-- ==== Sys2Proof/Machine/Copy.lean ====
section
/-! DEFINITION. The copy unit: layout records, units, shutters and opcodes 0x70 to 0x73 and 0x83, with the events of
copy jobs (R283-R307, R376). -/

namespace Sys2Proof.Machine

/-! ### The layout record (R286-R288) -/

def lrSkind (r : Nat) : Nat := fld r 208 2
def lrDkind (r : Nat) : Nat := fld r 210 2
def lrNdims (r : Nat) : Nat := fld r 216 3
def lrDim (r d lo len : Nat) : Nat := fld r (368 + 80 * d + lo) len
def lrWext (r d : Nat) : Nat := lrDim r d 0 16 + 1
def lrBudget (r : Nat) : BitVec 16 := BitVec.ofNat 16 (fld r 256 16)
def lrSat (r : Nat) : Bool := r.testBit 215
def lrTags (r : Nat) : Bool := r.testBit 219
def lrSrc (r : Nat) : Word := BitVec.ofNat 64 (fld r 0 64)
def lrDst (r : Nat) : Word := BitVec.ofNat 64 (fld r 64 64)

/-- The destination is the tensor side (R288). -/
def tensorDst (r : Nat) : Bool := lrSkind r == 2 && lrDkind r != 2

/-- The array side is a pool destination. -/
def poolDst (r : Nat) : Bool := !tensorDst r && lrDkind r == 2

/-- Elements of the window. -/
def windowSize (r : Nat) : Nat := (List.range (lrNdims r)).foldl (fun a d => a * lrWext r d) 1

/-- Where element n of a compact array lies: byte offset, bit in that byte, bits, and bytes touched (R289). -/
def plainLoc (f : BFmt) (n : Nat) : Nat × Nat × Nat × Nat :=
  match f with
  | .flat t => if t.width = 4 then (n / 2, 4 * (n % 2), 4, 1) else (n * (t.width / 8), 0, t.width, t.width / 8)
  | .nest w => let q := if w = 9 then 32 else 16; (n / 16 * q, 0, 8 * q, q)

/-- Bytes of an array of n elements. -/
def arrayBytes (f : BFmt) (n : Nat) : Nat :=
  match f with
  | .flat t => (n * t.width + 7) / 8
  | .nest w => (n + 15) / 16 * (if w = 9 then 32 else 16)

/-- The source format, and the destination format from its code. -/
def lrSfmt (r : Nat) : BFmt := (bfmtOf (fld r 192 8)).getD (.flat .f32)
def codeFmt (c : Nat) : BFmt := (bfmtOf c).getD (.flat .f32)

/-- The destination code of a record, with 0xF0 chosen under its budget (R294). -/
def copyFmt (r : Nat) : Nat :=
  if fld r 200 8 = 0xF0 then chooseFmt (adj (lrBudget r) (lOf 2)) [0x23, 0x24, 0x25, 0x26, 0x27] codeCredit 0x27
  else fld r 200 8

━━━━━━━━

-- TASK ITEM --
Your task is to restate, word for word, only those lines above that fall between the line holding "record (R286-R288) -/" and the line holding "def lrTags (r : Nat) : Bool := r.testBit 219", inclusive.

-- ANSWER AREA --
/-! ### The layout record (R286-R288) -/

def lrSkind (r : Nat) : Nat := fld r 208 2
def lrDkind (r : Nat) : Nat := fld r 210 2
def lrNdims (r : Nat) : Nat := fld r 216 3
def lrDim (r d lo len : Nat) : Nat := fld r (368 + 80 * d + lo) len
def lrWext (r d : Nat) : Nat := lrDim r d 0 16 + 1
def lrBudget (r : Nat) : BitVec 16 := BitVec.ofNat 16 (fld r 256 16)
def lrSat (r : Nat) : Bool := r.testBit 215
def lrTags (r : Nat) : Bool := r.testBit 219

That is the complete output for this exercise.